The lariat ether was prepared by dipolar azide-alkyne (Huisgen) cycloaddition at the side chain of the propargyl-substituted crown ether (1) with 4-azidobutyric acid (2).

Scheme 1. Synthesis of the new lariat ether 3 by copper(I) mediated dipolar cycloaddition.

Scheme 1. Synthesis of the new lariat ether 3 by copper(I) mediated dipolar cycloaddition.

Conditions: MeOH, H₂O, CuSO₄ * 5 H₂O, Na-ascorbate, N₂, RT to reflux, 5h, 87%

3. Experimental

Crown ether 1 [2] and 4-azidobutyric acid (2) [13] were prepared as published.

14-[4-(4-Methyl-1H-1,2,3-triazol-1-yl)butanoic acid]-6,7,9,10,13,14,15,16,18,19,21,22-dodecahydro-12H-5,8,11,17,20,23-hexaoxa-14-aza-benzocycloheneicosene-2,3-dicarboxylic acid dimethyl ester (3)

Compound 1 (102 mg, 0.2 mmol) was dissolved together with compound 2 (39 mg, 0.3 mmol) in 1.0 mL of methanol. A solution of copper(II)sulphate pentahydrate (10 mg, 0.02 mmol) in 0.5 mL of water containing sodium ascorbate (16 mg, 0.1 mmol) was added slowly. Under nitrogen atmosphere, the mixture was vigorously stirred for 1 h at room temperature, then for 5 h at 60 °C. It was cooled to room temperature, dichloromethane (9 mL) was added, the aqueous layer was separated and the organic phase was washed with brine (3 mL). After drying over MgSO₄, a dry load with a minimum amount of silica gel was prepared. This was transferred to a short column containing a thin layer of silica gel. Ethyl acetate/ethanol 3:1 was used to wash all impurities off the column (R_f (3) = 0.0). The solvent mixture was changed to chloroform/methanol 4:1 to elute compound 3 (R_f (3) = 0.1). The lariat ether (3) appears as colourless glass (110 mg, 0.174 mmol, 87%).

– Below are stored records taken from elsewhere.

-- ==== Sys2Proof/Machine/Commit.lean ====
section
/-! DEFINITION. The commit phases (spec/45_commit_and_tags.md R132 to R135). -/

namespace Sys2Proof.Machine

/-- `CONSUME`: `CONSUME(64*L)` (R132). -/
def execConsume (s : State) : Res State :=
  withJob s fun j => andThen (consumeCmd (reqIn j.count) s) fun t => .next (t.toPhase 7)

/-- `TAGOUT`: `TAGOUT(0, req_out)` (R134). -/
def execTagout (s : State) : Res State :=
  withJob s fun j => andThen (tagOutCmd 0 (s.reqOut j.count) s) fun t => .next (t.toPhase 8)

/-- `PRODUCE`: `PRODUCE(req_out)` (R133). -/
def execProduce (s : State) : Res State :=
  withJob s fun j => andThen (produceCmd (s.reqOut j.count) s) fun t => .next (t.toPhase 9)

/-- `EODCHK`: if `E` and `R` then `SET_FINISHED()` and `STATUS.FIN <- 1`; the emission ends (R135). -/
def execEodchk (s : State) : Res State :=
  withJob s fun j => .next ((if j.e && j.r then s.setFinished.setFin else s).endEmission)

end Sys2Proof.Machine
end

MF: C₂₉H₄₂N₄O₁₂–FW: 638.68 g/mol; -IR (neat): ν (cm^-1) = 3040 (w), 2949 (m), 2812 (m), 1719 (s), 1598 (m), 1519 (m), 1435 (m), 1349 (m), 1289 (s), 1247 (m), 1199 (m), 1123 (s), 1049 (m), 977 (m), 945 (m), 746 (s), 664 (m); -MS (ESI-MS, CH₂Cl₂/MeOH + 10 mmol NH₄OAc): m/z (%) = 639.2 (100, MH⁺); -UV (MeOH): λ (ε) = 269 (8600), 225 (30500); -HRMS (PI-LSIMS FAB Glycerine): calc. for C₂₉H₄₃N₄O₁₂⁺: 639.2877, found: 639.2865; -¹H-NMR (300 MHz, CDCl₃): δ [ppm] = 2.02–2.26 (m, 4 H), 2.85 (m, 2 H), 3.55–3.68 (m, 12 H), 3.69–3.80 (m, 4 H), 3.86 (s, 6 H), 3.83–3.96 (m, 4 H), 4.20 (m, 4 H), 4.35 (t, 2 H, J = 6.3 Hz), 7.18 (s, 2 H), 7.70 (s, 1 H); -¹³C-NMR (75 MHz, CDCl₃): δ [ppm] = 26.1 (-, 1 C), 49.5 (-, 1 C), 49.7 (-, 1 C), 52.6 (+, 2 C), 53.3 (-, 2 C), 53.4 (-, 1 C), 68.4 (-, 2 C), 69.1 (-, 2 C), 69.4 (-, 2 C), 70.3 (-, 2 C), 70.6 (-, 2 C), 114.0 (+, 2 C), 124.1 (+, 1 C), 125.6 (C_quat, 2 C), 143.3 (C_quat, 1 C), 150.5 (C_quat, 2 C), 167.7 (C_quat, 2 C), further signals were not detectable.